The church consists of a south porch, nave, chancel and north vestries; a simple plan with bellcote on the gable of the nave pitched slated roofs. Rock cut sandstone, ashlared internally; fairly plain and bold gothic details taken from the late 13th century. The church was built on a virgin site in 1860 to the designs of Thomas Bower of Nantwich; good Kempe style windows in the chancel.
The building was funded by Colonel Tomkinson of Willington Hall. The design is conventional and follows the accepted pattern adopted at the time of building. The church was licensed for worship in 1861 although not consecrated until 1868. It was a chapel of ease to St. Andrew Tarvin until 1956 when the ‘parish’ was created.

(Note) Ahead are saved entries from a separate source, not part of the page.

/-- A source that comes into effect at `t` aborts the core's slot when its channel selected it (R187), but not in the cycle its last
conversion ends, which counts (R190). A retake aborted in its conversions leaves the next slot at the range the aborted one started at (DEDUCED,
log 193). -/
def State.abortSlot (s : State) (v : Fin 8) (src t : Nat) : State :=
  match (s.front.converters[v]).slot with
  | none => s
  | some sl =>
    if sl.mask.testBit src && !sl.unblanked && !s.endsAt v sl t then
      let n := sl.chan
      let starved := sl.due.scan && ((s.front.channels[n]).due.any (fun d => d.scan))
      let s1 := (s.setConverter v (fun k => { k with slot := none })).setChannel n (fun c =>
        { c.excited t (sl.onTime (t - sl.start)) with due := some { sl.due.join c.due with delayed := true, held := true }, lastBlank := src })
      let s2 := s1.bump 32 (Key.convSlotsAborted v.val)
      let s3 := if sl.retaken && sl.phase == 0 then s2.abortedRetake n else s2
      if starved then s3.starve n else s3
    else s

/-- A slot that would start in the cycle `t` in which a source that its channel selects comes into effect does not start: the channel is
pending as before (R190). -/
def State.unstartSlot (s : State) (v : Fin 8) (src t : Nat) : State :=
  match (s.front.converters[v]).slot with
  | some sl =>
    if sl.start == t && sl.phase == 0 && !sl.retaken && sl.mask.testBit src && !sl.unblanked then
      (s.setConverter v (fun k => { k with slot := none })).setChannel sl.chan (fun c => { c with due := some (sl.due.join c.due) })
    else s
  | none => s

/-- A blanking source comes into effect at `t` (R186, R187, R190): pending channels that select it are delayed, running slots aborted. -/
def State.blankAssert (s : State) (src t : Nat) : State :=
  if s.front.inEffect.testBit src then s
  else
    let s0 := (List.finRange 8).foldl (fun s v => s.unstartSlot v src t) s
    let s1 := { s0 with front := { s0.front with inEffect := setBit s0.front.inEffect src true,
                                                 timedOut := setBit s0.front.timedOut src false } }
    let s2 := (List.finRange 64).foldl (fun s n =>
      if (s.blankMask n.val).testBit src && (s.front.channels[n]).due.isSome then s.markDelayed n src else s) s1
    ((List.finRange 8).foldl (fun s v => s.abortSlot v src (max t s.senseNow)) s2).serveCores

/-- A blanking source goes out of effect (R186). -/
def State.blankRelease (s : State) (src : Nat) : State :=
  ({ s with front := { s.front with inEffect := setBit s.front.inEffect src false,
                                    timedOut := setBit s.front.timedOut src false } }).serveCores

/-- A new interval of a source begins at this tick (R186: each start retry does). -/
def State.blankAgain (s : State) (src : Nat) : State := (s.blankRelease src).blankAssert src s.tickTime

/-- The codes of R185. -/
def blankAct (a : Nat) : Nat := 2 + a
def blankDrive (d : Nat) : Nat := 22 + d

Recent changes included removing the fitted benches and levelling the floors, storing a very large stone font under the nave floor and providing a new font at the east end of the nave opposite the pulpit. We also installed a new kitchenette and accessible toilet.
Internally there is stained glass to the east, in the style of LE Kempe, donated by Colonel Thomkinson in 1861 and modern stained glass, of 1968 by Wippell Mowbray Ltd, at the west end. A reredos used to stand in front of the east window and this has recently been moved to the west end. The reredos was a donation of 1911 in memory of Cadet John Oakley ob.1891 age 16, with applied prints in the panels. This is a copy of a Flemish triptych in the church of St Mary in the Baltic city of Lubeck by Hans Memling.